Suarez first burst onto the Hoboken scene in September of 2000 when she was the lead attorney for a very publicized lawsuit dealing with longevity payments. Suarez was not the city's attorney at the time, and was hired to represent a local taxpayer. The case resulted in city employees having to return well over a $100,000 in longevity payments, which went directly back into the city's coffers. Some of those who had to return money were the city's former corporation counsel, business administrator and mayor.
"Because of that case, I believe I gained the professional respect of some here in Hoboken and developed a professional relationship with [David Roberts], who was a councilman at the time."
So impressed was David Roberts with her performance in that case she made the short list for the job of corporation counsel when Roberts was elected mayor in May. Suarez was hired by the city with the full approval of the City Council on July 1.
Lives in Hoboken
Suarez has lived in Hoboken for almost two years now and makes a flat salary of $70,000 a year. She is a full-time employee who is not associated with any firm.

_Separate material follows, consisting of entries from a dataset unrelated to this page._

/-- T73. -/
theorem test_jne_not_taken_does_not_check : after { start 0 [86, 9] [] with fl := 1 } (fun t => (t.status, t.pc)) = some (.running, 2) := by decide

/-- T74. -/
theorem test_call : after (start 8 [80, 1] [(1, 17), (7, 254)]) (fun t => (t.sp, t.mem.read 253, t.pc)) = some (253, 10, 17) := by decide

/-- T75. -/
theorem test_call_r7 : after (start 0 [80, 7] []) (fun t => (t.sp, t.mem.read 254, t.pc)) = some (254, 2, 254) := by decide

/-- T78. -/
theorem test_ret : after { start 20 [17] [(7, 253)] with mem := [(20, 17), (253, 10)] } (fun t => (t.sp, t.pc)) = some (254, 10) := by decide

/-- T79. -/
theorem test_ret_of_empty_stack : after { start 20 [17] [] with mem := [(20, 17), (255, 7)] } (fun t => (t.sp, t.pc)) = some (0, 7) := by decide

/-- T82. -/
theorem test_opcode_fitting_the_pattern_is_unknown : after (start 0 [161] []) (fun t => (t.status, t.pc)) = some (.halted (.unknownOpcode 161), 0) := by decide

/-- T83. -/
theorem test_bounds_fault_wins : after (start 254 [2] []) (fun t => (t.status, t.pc)) = some (.halted (.fetchBoundsFault 256), 254) := by decide

/-- 60_exceptions.md R157. -/
theorem test_halted_has_no_step : after (State.reset.halt .divZero) (fun t => t.pc) = none := by decide

/-! ## Memory, the loader, the host's view -/

theorem test_write_of_the_fill_removes_the_entry : Memory.write [(3, 9), (5, 1)] 3 0 = [(5, 1)] := by decide

theorem test_write_keeps_addresses_rising : Memory.write [(3, 9), (5, 1)] 4 7 = [(3, 9), (4, 7), (5, 1)] := by decide

/-- 30_encoding.md R71. -/
theorem test_asm_of_add : Instr.asm (.add 0 1) = "ADD R0, R1" := by decide

/-- E1: the host prints 8. -/
theorem test_rendered_out : State.renderedOut { State.reset with out := [8] } = ["8"] := by decide

/-- 00_scope.md R12. -/
theorem test_load_failure_exits_with_1 : (match resetWithImage (List.replicate 257 0) with
      | .error e => processExitCode (.error e)
      | .ok s => processExitCode (.ok s.status)) = some 1 := by
  rw [resetWithImage, if_neg (by rw [List.length_replicate]; decide)]
  rfl

/-! ## Witnesses: for each statement with hypotheses, a state and operands that meet them, at boundary values

A statement whose hypotheses are only index bounds is met at the indices 7 (usable) and 8 (faulting). -/

/-- AddWritesSumModulo256, MulWritesLowByteOfProduct, AndWritesBitwiseAnd, OrWritesBitwiseOr, XorWritesBitwiseXor,
ShlMultipliesByPowerOfTwoModulo256, ShrDividesByPowerOfTwo, LdiWritesTheImmediate, NotWritesOnesComplement,
PopLoadsFromTheStackPointer, PrnAppendsTheRegister: every clause, for any state. -/
theorem witness_index_bounds : ((7 : Byte).toNat < 8 ∧ (7 : Byte).toNat < 8) ∧ (8 ≤ (8 : Byte).toNat ∧ (7 : Byte).toNat < 8) ∧
    ((7 : Byte).toNat < 8 ∧ 8 ≤ (8 : Byte).toNat) ∧ (8 ≤ (8 : Byte).toNat ∧ 8 ≤ (255 : Byte).toNat) := by decide

/-- ModWritesRemainderOrHaltsOnZero: x[b] nonzero at b = 7, zero at b = 6 (index bounds as in `witness_index_bounds`). -/
theorem witness_mod_clauses : State.reset.reg 7 ≠ 0 ∧ State.reset.reg 6 = 0 := by decide

/-- CmpSetsExactlyOneFlagByUnsignedOrder: an instruction that changes `fl`. -/
theorem witness_cmp_clauses : ∃ t, exec (.cmp 7 6) State.reset = .next t ∧ t.fl ≠ State.reset.fl := ⟨_, rfl, by decide⟩

/-- WideShiftsAndSelfXorClearTheRegister: amounts 8 and 255. -/
theorem witness_wide_shift : (6 : Byte).toNat < 8 ∧ 8 ≤ ((start 0 [] [(7, 8)]).reg 7).toNat ∧ 8 ≤ (State.reset.reg 7).toNat := by decide

/-- PushStoresBelowTheStackPointer, CallPushesReturnAddressAndJumps, PushThenPopRestoresEveryRegister. -/
theorem witness_push_call : (7 : Byte).toNat < 8 ∧ 8 ≤ (8 : Byte).toNat ∧ (start 253 [69, 7] []).mem.wf ∧ (start 253 [69, 7] []).pc ≤ 253 := by decide

/-- PopLoadsFromTheStackPointer: both clauses. -/
theorem witness_pop_clauses : (7 : Byte).toNat = 7 ∧ (6 : Byte).toNat ≠ 7 := by decide

/-- HltHaltsAfterItself. -/
theorem witness_hlt_fetch : (start 254 [1] []).status = .running ∧ (start 254 [1] []).pc = 254 ∧ (start 255 [1] []).pc = 255 := by decide

/-- JmpTakesTheWholeRegister: the two targets outside the window. -/
theorem witness_jmp_clauses : (State.reset.status = .running ∧ 254 ≤ (State.reset.reg 7).toNat) ∧
    254 ≤ ((start 0 [] [(7, 254)]).reg 7).toNat := by decide

/-- JmpTakesTheWholeRegister (its last clause), SelfJumpRunsForever. -/
theorem witness_self_jump : (start 253 [84, 0] [(0, 253)]).status = .running ∧ (start 253 [84, 0] [(0, 253)]).pc ≤ 253 ∧
    decode (start 253 [84, 0] [(0, 253)]).window = .ok (.jmp 0) ∧
    ((start 253 [84, 0] [(0, 253)]).reg 0).toNat = (start 253 [84, 0] [(0, 253)]).pc := by decide

/-- JeqJumpsWhenEqualIsSet, JneJumpsWhenEqualIsClear: every clause. -/
theorem witness_jeq_jne_clauses : (flE.toNat % 2 = 1) ∧ (flL.toNat % 2 = 0) ∧ (0 : Byte).toNat % 2 = 0 ∧ (7 : Byte).toNat < 8 ∧ 8 ≤ (8 : Byte).toNat := by decide

/-- RegisterInstructionsChangeOneRegister. -/
theorem witness_register_frame : writesOnlyRegister (.mod 7 6) = some 7 ∧ isNext (exec (.mod 7 6) State.reset) = true := by decide

/-- CompareOutputAndJumpsKeepRegistersAndMemory: each disjunct. -/
theorem witness_compare_frame : isNext (exec (.cmp 7 0) State.reset) = true ∧ isNext (exec (.prn 7) State.reset) = true ∧
    isNext (exec .hlt State.reset) = true ∧ isNext (exec (.jmp 7) State.reset) = true ∧
    isNext (exec (.jeq 8) State.reset) = true ∧ isNext (exec (.jne 8) State.reset) = true := by decide

/-- PushAndCallStoreOnlyAtTheNewStackPointer. -/
theorem witness_store_frame : isNext (exec (.push 7) State.reset) = true ∧ isNext (exec (.call 8) State.reset) = true := by decide

/-- PopAndRetStoreNothing. -/
theorem witness_load_frame : isNext (exec (.pop 7) State.reset) = true ∧ isNext (exec .ret State.reset) = true := by decide

/-- PushThenPopCopiesARegister. -/
theorem witness_push_pop_copy : (7 : Byte).toNat < 8 ∧ (6 : Byte).toNat < 7 ∧ Memory.wf [] := by decide

/-- StackIsLastInFirstOut. -/
theorem witness_lifo : (∀ r ∈ List.replicate 256 (6 : Byte), r.toNat < 7) ∧ (List.replicate 256 (6 : Byte)).length ≤ 256 ∧ Memory.wf [] := by
  refine ⟨fun r hr => ?_, List.length_replicate.le, Memory.wf_nil⟩
  rw [List.eq_of_mem_replicate hr]
  decide

/-- PushesFillDownwardAndWrap: the first of 256 pushes from reset stands at 254. -/
theorem witness_pushes_fill : (List.replicate 256 (6 : Byte))[0]? = some 6 ∧ (List.replicate 256 (6 : Byte)).length ≤ 0 + 256 ∧
    (254 + 1 + 0) % 256 = State.reset.sp.toNat := 
  ⟨List.getElem?_replicate_of_lt (by decide), List.length_replicate.le, by decide⟩

/-- RetResumesAfterItsCall, with the state after the CALL as the callee's last. -/
theorem witness_ret_resumes : ∃ t v, exec (.call 7) (start 253 [80, 7] []) = .next t ∧ exec .ret t = .next v := ⟨_, _, rfl, rfl⟩

/-- StepRunsTheDecodedInstruction. -/
theorem witness_step_runs : (start 253 [1] []).status = .running ∧ (start 253 [1] []).pc ≤ 253 ∧
    decode ⟨(start 253 [1] []).mem.read 253, (start 253 [1] []).mem.read 254, (start 253 [1] []).mem.read 255⟩ = .ok .hlt := by decide

/-- FetchOutsideMemoryHaltsBeforeDecoding. -/
theorem witness_fetch_outside : (start 254 [] []).status = .running ∧ 254 ≤ (start 254 [] []).pc ∧ 254 ≤ (start 300 [] []).pc := by decide

/-- OtherOpcodesAreUnknownAndStopTheCore, UnknownOpcodeChangesNothingElse. -/
theorem witness_unknown_opcode : (start 253 [] []).pc ≤ 253 ∧ (decode (start 253 [] []).window).toOption = none ∧
    after (start 253 [] []) (fun t => t.status) = some (.halted (.unknownOpcode 0)) ∧
    Instr.wellFormed (.mod 7 8) = false := by decide

/-- RegIndexFaultIsPreciseAndNamesTheFirstBadField: both fields. -/
theorem witness_reg_index_fault : after (start 0 [69, 8] []) (fun t => t.status) = some (.halted (.regIndexFault .a 8)) ∧
    after (start 0 [160, 7, 8] []) (fun t => t.status) = some (.halted (.regIndexFault .b 8)) := by decide

/-- HaltedStateHasNoStep. -/
theorem witness_halted : (State.reset.halt .hlt).status = .halted .hlt ∧ 0 < 1 := by decide

/-- WellFormedInstructionsNeverFault. -/
theorem witness_well_formed : Instr.wellFormed (.mod 7 7) = true ∧ Instr.wellFormed .hlt = true ∧ State.reset.status = .running := by decide

/-- EveryHaltHasItsCause (the other two reasons are in `witness_unknown_opcode` and `witness_reg_index_fault`). -/
theorem witness_every_cause : after (start 253 [1] []) (fun t => t.status) = some (.halted .hlt) ∧
    after (start 0 [164, 7, 6] []) (fun t => t.status) = some (.halted .divZero) ∧
    after (start 254 [1] []) (fun t => t.status) = some (.halted (.fetchBoundsFault 256)) := by decide

/-- PcMovesByLengthOrToItsTarget: each way pc moves. -/
theorem witness_pc_moves : after (start 0 [160, 7, 7] []) (fun t => t.status) = some .running ∧ after (start 0 [84, 7] []) (fun t => t.status) = some .running ∧
    after (start 0 [17] []) (fun t => t.status) = some .running := by decide

/-- NextFetchSeesThePushedByte: each of the three bytes, at the highest pc. -/
theorem witness_next_fetch : (start 251 [69, 6] []).mem.wf ∧
    after (start 251 [69, 6] [(7, 254)]) (fun t => decide (t.pc = t.sp.toNat)) = some true ∧
    after (start 251 [69, 6] [(7, 255)]) (fun t => decide (t.pc + 1 = t.sp.toNat)) = some true ∧
    after (start 251 [69, 6] [(7, 0)]) (fun t => decide (t.pc + 2 = t.sp.toNat)) = some true := by decide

"The benefit of not being attached to a firm is that the city no longer needs to be billed by the hour when it comes to legal advice, which will save the city a substantial amount of money in the next year," she said. "Also, I represent the city and only the city, so my interests are clear and I'm able to focus on the city."
Sources inside City Hall have said that they believe that there will be over $400,000 in legal savings in the upcoming fiscal year.

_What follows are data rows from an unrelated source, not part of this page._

/-! ### Fault collector (spec/14) -/

/-- Level, count and window of one instance (R338), with its totals (R358). -/
structure SrcInst where
  level  : Nat := 0
  /-- The level is the source's base until counting or a sheet has moved it. -/
  touched : Bool := false
  count  : Nat := 0
  start  : Nat := 0
  events : W72 := 0
  conseq : Word := 0
  deriving DecidableEq, Repr

/-- An event detected and not yet classified; `rescue` marks the starting event of a rescue (R342), `force` the
escalation of R59. -/
structure Detected where
  src    : Nat
  inst   : Nat
  detail : Word
  rescue : Bool := false
  force  : Bool := false
  deriving DecidableEq, Repr

/-- Reactions that reset a block and mask detectors (R341). -/
inductive Reaction where
  | port (n : Nat) | channel (c : Nat) | tierPark (t : Nat) | engine (e : Nat) | cipher | housekeeping | domain (d : Nat)
  deriving DecidableEq, Repr

/-- A settle time running: what masks, the cause, and the elapsed beat at which it ends (R348). `units` are the check
units and the flow that the reaction of an engine named when it acted. -/
structure Mask where
  what  : Reaction
  cause : Nat
  inst  : Nat
  until_ : Nat
  units : List Nat
  flow  : Option Nat
  deriving DecidableEq, Repr

/-- An entry of the fault ring (R352). -/
structure RingEntry where
  source   : Nat
  severity : Nat
  esc      : Bool
  conseq   : Bool
  first    : Bool
  inst     : Nat
  cause    : Nat
  stamp    : W48
  detail   : Word
  /-- The slots it also goes to, one in each first-fault page that was open (R351). -/
  page     : List Nat
  deriving DecidableEq, Repr

structure Flt where
  settle    : BitVec 10 := 50
  irqSev    : BitVec 2 := 1
  irqEn     : Bool := true
  fatal     : Bool := false
  gale      : Bool := false
  irq       : Bool := false
  pagesUsed : Nat := 0
  /-- FLT_FIRST fields (R355). -/
  valid     : Bool := false
  overflow  : Bool := false
  severity  : BitVec 2 := 0
  source    : BitVec 7 := 0
  inst      : BitVec 14 := 0
  later     : BitVec 10 := 0
  stamp     : W48 := 0
  head      : Nat := 256
  queue     : List RingEntry := []
  lost      : Word := 0
  /-- Pages being written and entries already in each (R351). -/
  page      : List (Nat × Nat) := []
  insts     : Tbl SrcInst := []
  detected  : List Detected := []
  masks     : List Mask := []
  /-- Elapsed beat of the last entry written (R353). -/
  lastWrite : Option Nat := none
  deriving DecidableEq, Repr

/-! ### Power, thermal, housekeeping (spec/15) -/

/-- PWR_DOM_STATUS.state (R360, R380). -/
inductive DomSt where
  | off | waking | on | parking | cycling | held
  deriving DecidableEq, Repr

structure Dom where
  st          : DomSt := .off
  enable      : Bool := false
  latched     : Bool := false
  queued      : Bool := false
  transitions : Word := 0
  /-- Held OFF when its park ends, until cold reset (R341, R343). -/
  heldOff     : Bool := false
  /-- CYCLING while the park (false) or the wake (true) that was under way completes; the 20 µs wait has begun. -/
  cycWaking   : Bool := false
  waiting     : Bool := false
  deriving DecidableEq, Repr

Since starting, Suarez's biggest victory occurred when she defended the rights of two of the mayor's handpicked appointees to the Hoboken Parking Authority. In a last minute move, former Mayor Anthony Russo appointed two of his own selections to the board. After Suarez argued that Mayor Roberts should get to make those appointments, a state judge overturned Russo's appointments, clearing the way for Mayor Roberts' selections.
Suarez describes her typical day as being a busy but efficient. "I have an open-door policy," she said. "I meet on a daily basis with the mayor and City Council members to advise them on any legal issues and how they relate to the city. I also spend a good potion of my time drafting the city's ordinances and some of its resolutions."
While she is young, Suarez believe her youth brings a certain vitality that the job may have lacked before.
"The advantage of being young is that I'm more open to learn, as opposed to someone who is tired of learning," she said. "That's the thing about the law. There's always something new to learn, and I enjoy my job and am excited about going in every day and doing the best possible job for the city."